Pero luego recordé que ese mismo señor Molina (que normalmente escribe con atención y cuidado) dijo aquí que no merece la pena "perder el tiempo" leyendo a Penelope Fitzgerald.
Y entonces solté unos tacos de esos que rompen crucifijos.
Porque hay cosas que no se perdonan. Y van dos.
En fin, a lo nuestro. Los esclavos de la soledad, 1947, posguerra en Inglaterra, autor famoso en su tiempo, alcohólico, desfigurado en un accidente, misántropo, etcétera. Su vida está en wikipedia, sin desperdicio.
Los esclavos de la soledad, pues: una mujer en el peor de los momentos.
Miss Roach no está casada, frisa los cuarenta, se considera moderadamente fina y se ve condenada a vivir en un infierno de provincias, Thames Lockdon, ni demasiado cerca ni demasiado lejos de Londres, que está allí, en el horizonte, como una amenaza.
London, the crouching monster, like every other monster has to breathe, and breathe it does in its own obscure, malignant way.
Pero ni Londres ni leches. La vida ha llevado a Miss Roach a una pensión en Thames Lockdon, y no parece querer darle un respiro. El mundo de Miss Roach, que antes tenía un horizonte pequeño pero suficiente, desaparece literalmente en la oscuridad: es la guerra, y el blackout impone que las noches sean negras. Miss Roach sólo ve la pensión asquerosa con su comedor, su escalerita, su descansillo, sus ruidos y sus olores. Fuera, la nada, lo negro, la boca del lobo.

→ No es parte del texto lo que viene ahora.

/-- R188 AU_TIMEOUT: AU_TIMEOUT has passed since the newest packet of the feed's oldest open access unit. -/
def execAuTimeout (f : Fin 512) (s : State) : Host.Outcome State Fault Refusal :=
  done (if !s.drvRuns then s else match Store.find f.val s.feeds with
    | none => s
    | some st =>
      match st.aus.find? (fun a => a.closing.isNone) with
      | none => s
      | some a =>
        let t := a.newest + s.auTimeoutNs f.val
        if !s.ingressAt t then s else
        (s.ingressTo t).setFeed f.val
          { st with aus := mapWhere (fun x => decide (x.ts = a.ts)) (OpenAu.close t false) st.aus })

/-! ### Sender reports -/

/-- Yard time that an NTP timestamp names (R193). -/
def State.ntpToYard (s : State) (f sec frac : Nat) : Int :=
  let n : Int := ((sec : Int) - 2208988800) * 10 ^ 9 + (frac * 10 ^ 9 / 2 ^ 32 : Nat)
  if s.rd (feedE f) FEEDD_W00_SR_CLOCK = 0 then n + sint 16 (s.rd tb TB_UTC_OFFSET) * 10 ^ 9 else n

/-- Where a report places an RTP timestamp (R193): 90 kHz ticks to ns, towards minus infinity. -/
def SrRep.place (x : SrRep) (r : Nat) : Int := x.t + floorDiv (diff32 r x.r * 100000) 9

/-- The feed's source address (R185). -/
def State.feedSource (s : State) (f : Nat) (st : FeedSt) : Option Nat :=
  if s.on (feedE f) FEEDD_W00_SRC_ANY then st.src else some (s.feedAddr f FEEDD_SRC_ADDR_A)

/-- The SSRC in use (R185). -/
def State.feedSsrc (s : State) (f : Nat) (st : FeedSt) : Option Nat :=
  if s.on (feedE f) FEEDD_W00_SSRC_ANY then st.ssrc else some (s.rd (feedE f) FEEDD_W0C_SSRC)

/-- A report that no later admission stamp can use is dropped. -/
def prune (lastA : Nat) : List SrRep → List SrRep
  | [] => []
  | x :: t => if x.rx ≤ lastA then [x] else x :: prune lastA t

/-- Take a sender report's packet (R193). -/
def State.senderReport (s : State) (f : Nat) (st : FeedSt) (x : PktSlot) (l : List Nat) : State :=
  let p := feedE f
  let w := fun (off : Nat) => ofBE ((l.drop off).take 4)
  if l.getD 1 0 ≠ 200 ∨ l.length < 28 ∨ s.rd p FEEDD_W00_SR_CLOCK = 2 ∨ s.feedSource f st ≠ some x.frame.src ∨
      s.feedSsrc f st ≠ some (w 4) then s
  else
    let rep : SrRep := ⟨x.stamp, s.ntpToYard f (w 8) (w 12), w 16, w 8 % 65536 * 65536 + w 12 / 65536⟩
    let s := match st.reports with
      | [] => s
      | o :: _ =>
        let d := rep.t - o.place rep.r
        if 1000000 < d.natAbs then s.emit feedP 0x1003 (le f 2 ++ le 0 6 ++ le (uint 64 d) 8) else s
    let s := s.setFeed f { st with reports := rep :: prune st.lastA st.reports }
    (s.feedInc f FEEDD_SR_COUNT_SR_COUNT 1).wr64 p FEEDD_LAST_SR_LO_T FEEDD_LAST_SR_HI_T x.stamp

/-- R193 SENDER_REPORT: the firmware takes the feed's oldest RTCP packet, and its slot is freed. -/
def execSenderReport (f : Fin 512) (s : State) : Host.Outcome State Fault Refusal :=
  done (if !s.drvRuns then s else match s.feedFrame f.val true with
    | none => s
    | some x =>
      let s := s.pktFree x
      match Store.find f.val s.feeds, x.frame.udp with
      | some st, some u => s.senderReport f.val st x u.payload
      | _, _ => s)

/-- The report valid for an access unit at admission stamp `a` (R193, R194). -/
def State.validReport (s : State) (f : Nat) (st : FeedSt) (a : Nat) : Option SrRep :=
  let p := feedE f
  let age := s.rd p FEEDD_W34_SR_MAXAGE
  match st.reports.find? (fun x => decide (x.rx ≤ a)) with
  | none => none
  | some x =>
    if s.rd p FEEDD_W00_SR_CLOCK = 2 ∨ (s.rd p FEEDD_W00_SR_CLOCK = 0 ∧ !s.on tb TB_UTC_VALID) ∨
        (if age = 0 then 10 else age) * 10 ^ 9 < a - x.rx then none else some x

/-- Capture time of an access unit, kept within 64 bits, and whether it is measured (R193, R194). -/
def State.captureTime (s : State) (f : Nat) (st : FeedSt) (ts a : Nat) : Nat × Bool :=
  let top : Int := (2 ^ 64 - 1 : Nat)
  match s.validReport f st a with
  | some x => ((clamp 0 top (x.place ts)).toNat, true)
  | none => ((clamp 0 top ((a : Int) - 1000000 * s.rd (feedE f) FEEDD_W34_SRC_LAT)).toNat, false)

/-! ### Reports and health -/

/-- The feed's RTCP port (R182, R183). DEDUCED: the source's RTCP port has the same number (log entry 142). -/
def State.rtcpPort (s : State) (f : Nat) : Nat :=
  s.rd (feedE f) FEEDD_W08_UDP_PORT + b2n (!s.on (feedE f) FEEDD_W00_MUX)

/-- R195: a receiver report with one report block, to the feed's source and its RTCP port from the receiving port's address (RFC 3550):
its SSRC, the source's SSRC, fraction lost, numbers lost, highest extended number, jitter, LSR and DLSR. -/
def State.receiverReport (s : State) (f : Nat) (st : FeedSt) : State :=
  let p := feedE f
  match s.feedSource f st, s.feedSsrc f st, st.maxSeq with
  | some a, some k, some m =>
    let own := s.rd feedP FEED_RR_SSRC
    let own := if own = 0 then 0x0F960000 + s.rd 0 SYS_NODE_NODE_ID else own
    let ex := m + 1 - st.baseSeq
    let exI := ex - st.rrExp
    let lost := exI - (st.received - st.rrRec)
    let frac := if exI = 0 then 0 else lost * 256 / exI
    let (lsr, dlsr) := match st.reports with
      | x :: _ => (x.ntpMid, (s.now - x.rx) * 65536 / 10 ^ 9)
      | [] => (0, 0)
    (s.setFeed f { st with rrExp := ex, rrRec := st.received }).netSend st.port "receiver report"
      [a, s.rtcpPort f, s.netAddr st.port (s.on p FEEDD_W00_FAMILY), own, k, frac, s.rd p FEEDD_LOST_LOST,
       m - st.baseSeq / 65536 * 65536, s.rd p FEEDD_JITTER_JITTER, lsr, dlsr]
  | _, _, _ => s

/-- R197 FEED_SILENT: no packet accepted for more than SILENT ms: HEALTH becomes SILENT, with its record. -/
def execFeedSilent (f : Fin 512) (s : State) : Host.Outcome State Fault Refusal :=
  let p := feedE f.val
  let h := s.rd p FEEDD_W44_HEALTH
  done (if !s.drvRuns then s else match Store.find f.val s.feeds with
    | none => s
    | some st =>
      if h ≠ 2 ∧ h ≠ 3 then s
      else
        let lim := s.rd p FEEDD_W40_SILENT
        let s := s.advanceTo (st.lastAcc + (if lim = 0 then 1000 else lim) * 1000000 + 1)
        (s.wr p FEEDD_W44_HEALTH 4).emit feedP 0x0801
          (le f.val 2 ++ le 0 6 ++ le (s.rd64 p FEEDD_LAST_RX_LO_T FEEDD_LAST_RX_HI_T) 8))

/-- R197 FEED_DEGRADED_LAPSE: 1,000 ms have passed since the last access unit with LOSS or GAP. -/
def execFeedDegradedLapse (f : Fin 512) (s : State) : Host.Outcome State Fault Refusal :=
  let p := feedE f.val
  done (if !s.drvRuns then s else match Store.find f.val s.feeds with
    | none => s
    | some st =>
      match st.flaggedAt with
      | some t => if s.rd p FEEDD_W44_HEALTH = 3 then (s.advanceTo (t + 10 ^ 9)).wr p FEEDD_W44_HEALTH 2 else s
      | none => s)

end Sys2Proof.Machine
end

Cuando Miss Roach sale de casa sólo ve lo que ilumina su linterna: un circulito de suelo, camino del pub.
Y así pasan los días en la pensión, llena de personajes-arquetipo (el viejo repugnante, la digna pusilánime, la tacaña) que le recuerdan a Miss Roach cuál es su papel: el de SOLTERONA.
Una solterona en provincias durante la guerra es un drama cotidiano y sordo, un dolor de baja intensidad. Patrick Hamilton mira su obra y dice: echemos aceite al fuego.
Así que entra en escena el teniente americano. Juerga, alegría, juventud, cine juntos y besos de los de verdad. La vida son dos días y Miss Roach, al fin y al cabo, no es una estrecha. No en vano ella trabaja en una editorial en Londres. Y ya se sabe.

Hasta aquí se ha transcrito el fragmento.